**Assignment:**
Needed from the data below: every line from the one with "(s.emit output conditions).hist" up to and including the one with "theorem State.emit_trace (output", repeated exactly and with nothing else.
[Study material — start]
-- ==== Sys2Proof/Laws/State.lean ====
section
/-! SUPPORT. One lemma per field per update of State, each true by unfolding the update, so that no later proof unfolds
a record update. -/

namespace Sys2Proof.Machine

variable (s : State)

/-! ### State.emit -/

@[simp] theorem State.emit_cfg (output : Output) (conditions : List Condition) :
    (s.emit output conditions).cfg = s.cfg := rfl
@[simp] theorem State.emit_configured (output : Output) (conditions : List Condition) :
    (s.emit output conditions).configured = s.configured := rfl
@[simp] theorem State.emit_flt (output : Output) (conditions : List Condition) :
    (s.emit output conditions).flt = s.flt := rfl
@[simp] theorem State.emit_cal (output : Output) (conditions : List Condition) :
    (s.emit output conditions).cal = s.cal := rfl
@[simp] theorem State.emit_hist (output : Output) (conditions : List Condition) :
    (s.emit output conditions).hist = s.hist := rfl
@[simp] theorem State.emit_g_axis (output : Output) (conditions : List Condition) :
    (s.emit output conditions).g_axis = s.g_axis := rfl
@[simp] theorem State.emit_mode (output : Output) (conditions : List Condition) :
    (s.emit output conditions).mode = s.mode := rfl
@[simp] theorem State.emit_inbox (output : Output) (conditions : List Condition) :
    (s.emit output conditions).inbox = s.inbox := rfl
@[simp] theorem State.emit_trace (output : Output) (conditions : List Condition) :
    (s.emit output conditions).trace = s.trace ++ [⟨output, conditions⟩] := rfl

/-! ### State.take -/

@[simp] theorem State.take_cfg : (s.take).cfg = s.cfg := rfl
@[simp] theorem State.take_configured : (s.take).configured = s.configured := rfl
@[simp] theorem State.take_flt : (s.take).flt = s.flt := rfl
@[simp] theorem State.take_cal : (s.take).cal = s.cal := rfl
@[simp] theorem State.take_hist : (s.take).hist = s.hist := rfl
@[simp] theorem State.take_g_axis : (s.take).g_axis = s.g_axis := rfl
@[simp] theorem State.take_mode : (s.take).mode = s.mode := rfl
@[simp] theorem State.take_inbox : (s.take).inbox = s.inbox.tail := rfl
@[simp] theorem State.take_trace : (s.take).trace = s.trace := rfl

/-! ### State.issueFirst -/

@[simp] theorem State.issueFirst_cfg (c : Command) : (s.issueFirst c).cfg = s.cfg := rfl
@[simp] theorem State.issueFirst_configured (c : Command) : (s.issueFirst c).configured = s.configured := rfl
@[simp] theorem State.issueFirst_flt (c : Command) : (s.issueFirst c).flt = s.flt := rfl
@[simp] theorem State.issueFirst_cal (c : Command) : (s.issueFirst c).cal = s.cal := rfl
@[simp] theorem State.issueFirst_hist (c : Command) : (s.issueFirst c).hist = s.hist := rfl
@[simp] theorem State.issueFirst_g_axis (c : Command) : (s.issueFirst c).g_axis = s.g_axis := rfl
@[simp] theorem State.issueFirst_mode (c : Command) : (s.issueFirst c).mode = s.mode := rfl
@[simp] theorem State.issueFirst_inbox (c : Command) : (s.issueFirst c).inbox = c :: s.inbox := rfl
@[simp] theorem State.issueFirst_trace (c : Command) : (s.issueFirst c).trace = s.trace := rfl

/-! ### State.runFilter -/

@[simp] theorem State.runFilter_cfg (raw : Sample) : (s.runFilter raw).cfg = s.cfg := rfl
@[simp] theorem State.runFilter_configured (raw : Sample) : (s.runFilter raw).configured = s.configured := rfl
@[simp] theorem State.runFilter_flt (raw : Sample) : (s.runFilter raw).flt = filterRegs s.cfg s.flt raw := rfl
@[simp] theorem State.runFilter_cal (raw : Sample) : (s.runFilter raw).cal = s.cal := rfl
@[simp] theorem State.runFilter_hist (raw : Sample) : (s.runFilter raw).hist = s.hist := rfl
@[simp] theorem State.runFilter_g_axis (raw : Sample) : (s.runFilter raw).g_axis = s.g_axis := rfl
@[simp] theorem State.runFilter_mode (raw : Sample) : (s.runFilter raw).mode = s.mode := rfl
@[simp] theorem State.runFilter_inbox (raw : Sample) : (s.runFilter raw).inbox = s.inbox := rfl
@[simp] theorem State.runFilter_trace (raw : Sample) : (s.runFilter raw).trace = s.trace := rfl

/-! ### State.runObserve -/

@[simp] theorem State.runObserve_cfg (x : Sample) : (s.runObserve x).cfg = s.cfg := rfl
@[simp] theorem State.runObserve_configured (x : Sample) : (s.runObserve x).configured = s.configured := rfl
@[simp] theorem State.runObserve_flt (x : Sample) : (s.runObserve x).flt = s.flt := rfl
@[simp] theorem State.runObserve_cal (x : Sample) : (s.runObserve x).cal = observeRegs s.cfg s.cal x := rfl
@[simp] theorem State.runObserve_hist (x : Sample) : (s.runObserve x).hist = s.hist := rfl
@[simp] theorem State.runObserve_g_axis (x : Sample) : (s.runObserve x).g_axis = s.g_axis := rfl
@[simp] theorem State.runObserve_mode (x : Sample) : (s.runObserve x).mode = s.mode := rfl
@[simp] theorem State.runObserve_inbox (x : Sample) : (s.runObserve x).inbox = s.inbox := rfl
@[simp] theorem State.runObserve_trace (x : Sample) : (s.runObserve x).trace = s.trace := rfl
[Study material — finish]
**Answer area:**
    (s.emit output conditions).hist = s.hist := rfl
@[simp] theorem State.emit_g_axis (output : Output) (conditions : List Condition) :
    (s.emit output conditions).g_axis = s.g_axis := rfl
@[simp] theorem State.emit_mode (output : Output) (conditions : List Condition) :
    (s.emit output conditions).mode = s.mode := rfl
@[simp] theorem State.emit_inbox (output : Output) (conditions : List Condition) :
    (s.emit output conditions).inbox = s.inbox := rfl
@[simp] theorem State.emit_trace (output : Output) (conditions : List Condition) :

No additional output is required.